▶ [Problem requirements]:
The records that follow must be repeated exactly, line by line.

[Listed entries Boundary: Start]

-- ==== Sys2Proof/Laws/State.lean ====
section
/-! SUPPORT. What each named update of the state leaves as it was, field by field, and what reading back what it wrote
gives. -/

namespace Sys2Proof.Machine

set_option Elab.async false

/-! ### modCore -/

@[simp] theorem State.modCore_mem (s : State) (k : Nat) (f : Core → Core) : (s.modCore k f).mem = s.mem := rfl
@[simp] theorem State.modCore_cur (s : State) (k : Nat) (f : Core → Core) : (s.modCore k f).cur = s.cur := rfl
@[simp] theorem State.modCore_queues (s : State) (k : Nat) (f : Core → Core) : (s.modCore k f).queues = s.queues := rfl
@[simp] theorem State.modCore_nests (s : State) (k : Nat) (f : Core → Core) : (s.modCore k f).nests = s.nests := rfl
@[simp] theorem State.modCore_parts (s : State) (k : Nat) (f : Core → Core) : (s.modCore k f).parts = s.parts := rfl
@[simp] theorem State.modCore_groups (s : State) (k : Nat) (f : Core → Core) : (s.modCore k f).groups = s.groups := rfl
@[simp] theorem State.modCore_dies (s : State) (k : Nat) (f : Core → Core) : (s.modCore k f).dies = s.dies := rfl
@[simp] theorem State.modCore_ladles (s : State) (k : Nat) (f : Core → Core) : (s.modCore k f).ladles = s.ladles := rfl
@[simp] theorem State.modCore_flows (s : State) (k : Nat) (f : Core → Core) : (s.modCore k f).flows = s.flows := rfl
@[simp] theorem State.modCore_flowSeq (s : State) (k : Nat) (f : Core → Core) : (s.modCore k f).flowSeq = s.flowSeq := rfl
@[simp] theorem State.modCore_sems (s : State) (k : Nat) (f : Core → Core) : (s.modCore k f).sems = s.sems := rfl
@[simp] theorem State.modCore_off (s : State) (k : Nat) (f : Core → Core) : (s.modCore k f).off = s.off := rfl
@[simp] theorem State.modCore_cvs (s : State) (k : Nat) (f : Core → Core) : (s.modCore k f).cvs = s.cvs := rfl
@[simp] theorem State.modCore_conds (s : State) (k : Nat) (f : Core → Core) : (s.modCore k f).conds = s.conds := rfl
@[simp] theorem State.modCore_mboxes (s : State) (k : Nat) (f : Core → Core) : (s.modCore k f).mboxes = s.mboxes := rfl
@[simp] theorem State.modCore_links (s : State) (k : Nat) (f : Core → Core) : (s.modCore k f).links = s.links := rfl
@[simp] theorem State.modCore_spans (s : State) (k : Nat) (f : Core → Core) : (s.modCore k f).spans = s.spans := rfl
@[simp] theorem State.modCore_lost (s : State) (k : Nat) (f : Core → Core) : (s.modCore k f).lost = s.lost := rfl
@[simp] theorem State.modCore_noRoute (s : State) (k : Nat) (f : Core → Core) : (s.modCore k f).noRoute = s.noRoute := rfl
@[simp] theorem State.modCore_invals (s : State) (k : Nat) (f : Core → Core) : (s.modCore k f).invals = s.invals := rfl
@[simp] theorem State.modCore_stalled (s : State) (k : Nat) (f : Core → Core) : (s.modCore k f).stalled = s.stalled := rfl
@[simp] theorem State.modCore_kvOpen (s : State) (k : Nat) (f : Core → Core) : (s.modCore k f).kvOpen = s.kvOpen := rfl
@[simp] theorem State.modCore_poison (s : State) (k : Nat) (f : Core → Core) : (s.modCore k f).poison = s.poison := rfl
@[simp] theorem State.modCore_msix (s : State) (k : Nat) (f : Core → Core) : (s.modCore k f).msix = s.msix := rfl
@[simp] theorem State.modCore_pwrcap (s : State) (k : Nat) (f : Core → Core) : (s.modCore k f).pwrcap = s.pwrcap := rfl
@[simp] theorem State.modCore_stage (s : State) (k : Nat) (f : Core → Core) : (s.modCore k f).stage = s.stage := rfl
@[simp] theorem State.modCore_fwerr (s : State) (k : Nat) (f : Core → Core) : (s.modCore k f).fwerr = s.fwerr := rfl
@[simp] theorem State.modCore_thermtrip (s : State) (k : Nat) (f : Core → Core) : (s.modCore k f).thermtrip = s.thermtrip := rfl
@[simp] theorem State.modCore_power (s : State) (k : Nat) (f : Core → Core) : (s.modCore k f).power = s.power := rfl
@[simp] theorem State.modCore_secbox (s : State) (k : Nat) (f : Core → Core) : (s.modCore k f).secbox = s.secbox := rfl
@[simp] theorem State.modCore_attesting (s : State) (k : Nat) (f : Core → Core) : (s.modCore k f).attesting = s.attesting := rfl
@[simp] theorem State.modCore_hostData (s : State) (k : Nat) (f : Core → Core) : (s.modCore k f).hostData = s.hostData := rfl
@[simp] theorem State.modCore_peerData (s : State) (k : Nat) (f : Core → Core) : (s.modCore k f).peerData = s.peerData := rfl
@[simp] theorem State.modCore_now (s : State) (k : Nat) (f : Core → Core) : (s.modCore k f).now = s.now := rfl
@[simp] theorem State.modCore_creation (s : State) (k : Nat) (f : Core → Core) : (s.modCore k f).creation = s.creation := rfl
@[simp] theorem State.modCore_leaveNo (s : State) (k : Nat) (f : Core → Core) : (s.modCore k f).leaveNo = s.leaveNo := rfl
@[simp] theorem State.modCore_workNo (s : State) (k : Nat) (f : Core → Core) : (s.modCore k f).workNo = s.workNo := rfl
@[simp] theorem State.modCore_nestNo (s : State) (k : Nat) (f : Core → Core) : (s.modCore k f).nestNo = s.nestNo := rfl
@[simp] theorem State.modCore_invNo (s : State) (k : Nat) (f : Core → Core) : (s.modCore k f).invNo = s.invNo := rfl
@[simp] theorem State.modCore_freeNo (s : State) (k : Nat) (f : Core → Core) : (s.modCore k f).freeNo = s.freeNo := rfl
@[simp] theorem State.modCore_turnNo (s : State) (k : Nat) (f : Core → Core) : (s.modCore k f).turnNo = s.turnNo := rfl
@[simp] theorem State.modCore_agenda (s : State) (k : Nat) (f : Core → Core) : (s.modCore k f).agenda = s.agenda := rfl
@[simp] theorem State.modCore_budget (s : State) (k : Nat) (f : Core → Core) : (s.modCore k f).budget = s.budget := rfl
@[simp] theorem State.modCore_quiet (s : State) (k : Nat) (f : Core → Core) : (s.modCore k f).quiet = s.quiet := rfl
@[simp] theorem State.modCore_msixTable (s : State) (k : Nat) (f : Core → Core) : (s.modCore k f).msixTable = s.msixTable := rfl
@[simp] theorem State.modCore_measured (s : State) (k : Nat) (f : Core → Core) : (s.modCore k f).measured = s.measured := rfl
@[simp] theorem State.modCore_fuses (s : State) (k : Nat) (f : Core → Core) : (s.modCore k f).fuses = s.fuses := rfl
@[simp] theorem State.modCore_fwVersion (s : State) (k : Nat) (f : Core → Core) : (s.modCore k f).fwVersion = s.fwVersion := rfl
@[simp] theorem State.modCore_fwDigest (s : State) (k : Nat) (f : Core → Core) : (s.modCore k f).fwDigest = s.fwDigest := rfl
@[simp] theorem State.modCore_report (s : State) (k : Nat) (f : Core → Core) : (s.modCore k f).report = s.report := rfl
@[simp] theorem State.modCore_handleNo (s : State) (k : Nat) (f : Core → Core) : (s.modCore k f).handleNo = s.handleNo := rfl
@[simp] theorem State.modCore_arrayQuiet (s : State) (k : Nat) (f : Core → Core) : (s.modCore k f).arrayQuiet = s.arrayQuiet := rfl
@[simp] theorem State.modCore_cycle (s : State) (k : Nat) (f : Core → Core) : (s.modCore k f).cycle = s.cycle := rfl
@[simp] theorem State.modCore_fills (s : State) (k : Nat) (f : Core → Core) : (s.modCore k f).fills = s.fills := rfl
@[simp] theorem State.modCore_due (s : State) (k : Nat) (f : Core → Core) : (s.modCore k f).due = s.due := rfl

[Listed entries Boundary: End]

▶ [Task result]:
-- ==== Sys2Proof/Laws/State.lean ====
section
/-! SUPPORT. What each named update of the state leaves as it was, field by field, and what reading back what it wrote
gives. -/

namespace Sys2Proof.Machine

set_option Elab.async false

/-! ### modCore -/

@[simp] theorem State.modCore_mem (s : State) (k : Nat) (f : Core → Core) : (s.modCore k f).mem = s.mem := rfl
@[simp] theorem State.modCore_cur (s : State) (k : Nat) (f : Core → Core) : (s.modCore k f).cur = s.cur := rfl
@[simp] theorem State.modCore_queues (s : State) (k : Nat) (f : Core → Core) : (s.modCore k f).queues = s.queues := rfl
@[simp] theorem State.modCore_nests (s : State) (k : Nat) (f : Core → Core) : (s.modCore k f).nests = s.nests := rfl
@[simp] theorem State.modCore_parts (s : State) (k : Nat) (f : Core → Core) : (s.modCore k f).parts = s.parts := rfl
@[simp] theorem State.modCore_groups (s : State) (k : Nat) (f : Core → Core) : (s.modCore k f).groups = s.groups := rfl
@[simp] theorem State.modCore_dies (s : State) (k : Nat) (f : Core → Core) : (s.modCore k f).dies = s.dies := rfl
@[simp] theorem State.modCore_ladles (s : State) (k : Nat) (f : Core → Core) : (s.modCore k f).ladles = s.ladles := rfl
@[simp] theorem State.modCore_flows (s : State) (k : Nat) (f : Core → Core) : (s.modCore k f).flows = s.flows := rfl
@[simp] theorem State.modCore_flowSeq (s : State) (k : Nat) (f : Core → Core) : (s.modCore k f).flowSeq = s.flowSeq := rfl
@[simp] theorem State.modCore_sems (s : State) (k : Nat) (f : Core → Core) : (s.modCore k f).sems = s.sems := rfl
@[simp] theorem State.modCore_off (s : State) (k : Nat) (f : Core → Core) : (s.modCore k f).off = s.off := rfl
@[simp] theorem State.modCore_cvs (s : State) (k : Nat) (f : Core → Core) : (s.modCore k f).cvs = s.cvs := rfl
@[simp] theorem State.modCore_conds (s : State) (k : Nat) (f : Core → Core) : (s.modCore k f).conds = s.conds := rfl
@[simp] theorem State.modCore_mboxes (s : State) (k : Nat) (f : Core → Core) : (s.modCore k f).mboxes = s.mboxes := rfl
@[simp] theorem State.modCore_links (s : State) (k : Nat) (f : Core → Core) : (s.modCore k f).links = s.links := rfl
@[simp] theorem State.modCore_spans (s : State) (k : Nat) (f : Core → Core) : (s.modCore k f).spans = s.spans := rfl
@[simp] theorem State.modCore_lost (s : State) (k : Nat) (f : Core → Core) : (s.modCore k f).lost = s.lost := rfl
@[simp] theorem State.modCore_noRoute (s : State) (k : Nat) (f : Core → Core) : (s.modCore k f).noRoute = s.noRoute := rfl
@[simp] theorem State.modCore_invals (s : State) (k : Nat) (f : Core → Core) : (s.modCore k f).invals = s.invals := rfl
@[simp] theorem State.modCore_stalled (s : State) (k : Nat) (f : Core → Core) : (s.modCore k f).stalled = s.stalled := rfl
@[simp] theorem State.modCore_kvOpen (s : State) (k : Nat) (f : Core → Core) : (s.modCore k f).kvOpen = s.kvOpen := rfl
@[simp] theorem State.modCore_poison (s : State) (k : Nat) (f : Core → Core) : (s.modCore k f).poison = s.poison := rfl
@[simp] theorem State.modCore_msix (s : State) (k : Nat) (f : Core → Core) : (s.modCore k f).msix = s.msix := rfl
@[simp] theorem State.modCore_pwrcap (s : State) (k : Nat) (f : Core → Core) : (s.modCore k f).pwrcap = s.pwrcap := rfl
@[simp] theorem State.modCore_stage (s : State) (k : Nat) (f : Core → Core) : (s.modCore k f).stage = s.stage := rfl
@[simp] theorem State.modCore_fwerr (s : State) (k : Nat) (f : Core → Core) : (s.modCore k f).fwerr = s.fwerr := rfl
@[simp] theorem State.modCore_thermtrip (s : State) (k : Nat) (f : Core → Core) : (s.modCore k f).thermtrip = s.thermtrip := rfl
@[simp] theorem State.modCore_power (s : State) (k : Nat) (f : Core → Core) : (s.modCore k f).power = s.power := rfl
@[simp] theorem State.modCore_secbox (s : State) (k : Nat) (f : Core → Core) : (s.modCore k f).secbox = s.secbox := rfl
@[simp] theorem State.modCore_attesting (s : State) (k : Nat) (f : Core → Core) : (s.modCore k f).attesting = s.attesting := rfl
@[simp] theorem State.modCore_hostData (s : State) (k : Nat) (f : Core → Core) : (s.modCore k f).hostData = s.hostData := rfl
@[simp] theorem State.modCore_peerData (s : State) (k : Nat) (f : Core → Core) : (s.modCore k f).peerData = s.peerData := rfl
@[simp] theorem State.modCore_now (s : State) (k : Nat) (f : Core → Core) : (s.modCore k f).now = s.now := rfl
@[simp] theorem State.modCore_creation (s : State) (k : Nat) (f : Core → Core) : (s.modCore k f).creation = s.creation := rfl
@[simp] theorem State.modCore_leaveNo (s : State) (k : Nat) (f : Core → Core) : (s.modCore k f).leaveNo = s.leaveNo := rfl
@[simp] theorem State.modCore_workNo (s : State) (k : Nat) (f : Core → Core) : (s.modCore k f).workNo = s.workNo := rfl
@[simp] theorem State.modCore_nestNo (s : State) (k : Nat) (f : Core → Core) : (s.modCore k f).nestNo = s.nestNo := rfl
@[simp] theorem State.modCore_invNo (s : State) (k : Nat) (f : Core → Core) : (s.modCore k f).invNo = s.invNo := rfl
@[simp] theorem State.modCore_freeNo (s : State) (k : Nat) (f : Core → Core) : (s.modCore k f).freeNo = s.freeNo := rfl
@[simp] theorem State.modCore_turnNo (s : State) (k : Nat) (f : Core → Core) : (s.modCore k f).turnNo = s.turnNo := rfl
@[simp] theorem State.modCore_agenda (s : State) (k : Nat) (f : Core → Core) : (s.modCore k f).agenda = s.agenda := rfl
@[simp] theorem State.modCore_budget (s : State) (k : Nat) (f : Core → Core) : (s.modCore k f).budget = s.budget := rfl
@[simp] theorem State.modCore_quiet (s : State) (k : Nat) (f : Core → Core) : (s.modCore k f).quiet = s.quiet := rfl
@[simp] theorem State.modCore_msixTable (s : State) (k : Nat) (f : Core → Core) : (s.modCore k f).msixTable = s.msixTable := rfl
@[simp] theorem State.modCore_measured (s : State) (k : Nat) (f : Core → Core) : (s.modCore k f).measured = s.measured := rfl
@[simp] theorem State.modCore_fuses (s : State) (k : Nat) (f : Core → Core) : (s.modCore k f).fuses = s.fuses := rfl
@[simp] theorem State.modCore_fwVersion (s : State) (k : Nat) (f : Core → Core) : (s.modCore k f).fwVersion = s.fwVersion := rfl
@[simp] theorem State.modCore_fwDigest (s : State) (k : Nat) (f : Core → Core) : (s.modCore k f).fwDigest = s.fwDigest := rfl
@[simp] theorem State.modCore_report (s : State) (k : Nat) (f : Core → Core) : (s.modCore k f).report = s.report := rfl
@[simp] theorem State.modCore_handleNo (s : State) (k : Nat) (f : Core → Core) : (s.modCore k f).handleNo = s.handleNo := rfl
@[simp] theorem State.modCore_arrayQuiet (s : State) (k : Nat) (f : Core → Core) : (s.modCore k f).arrayQuiet = s.arrayQuiet := rfl
@[simp] theorem State.modCore_cycle (s : State) (k : Nat) (f : Core → Core) : (s.modCore k f).cycle = s.cycle := rfl
@[simp] theorem State.modCore_fills (s : State) (k : Nat) (f : Core → Core) : (s.modCore k f).fills = s.fills := rfl
@[simp] theorem State.modCore_due (s : State) (k : Nat) (f : Core → Core) : (s.modCore k f).due = s.due := rfl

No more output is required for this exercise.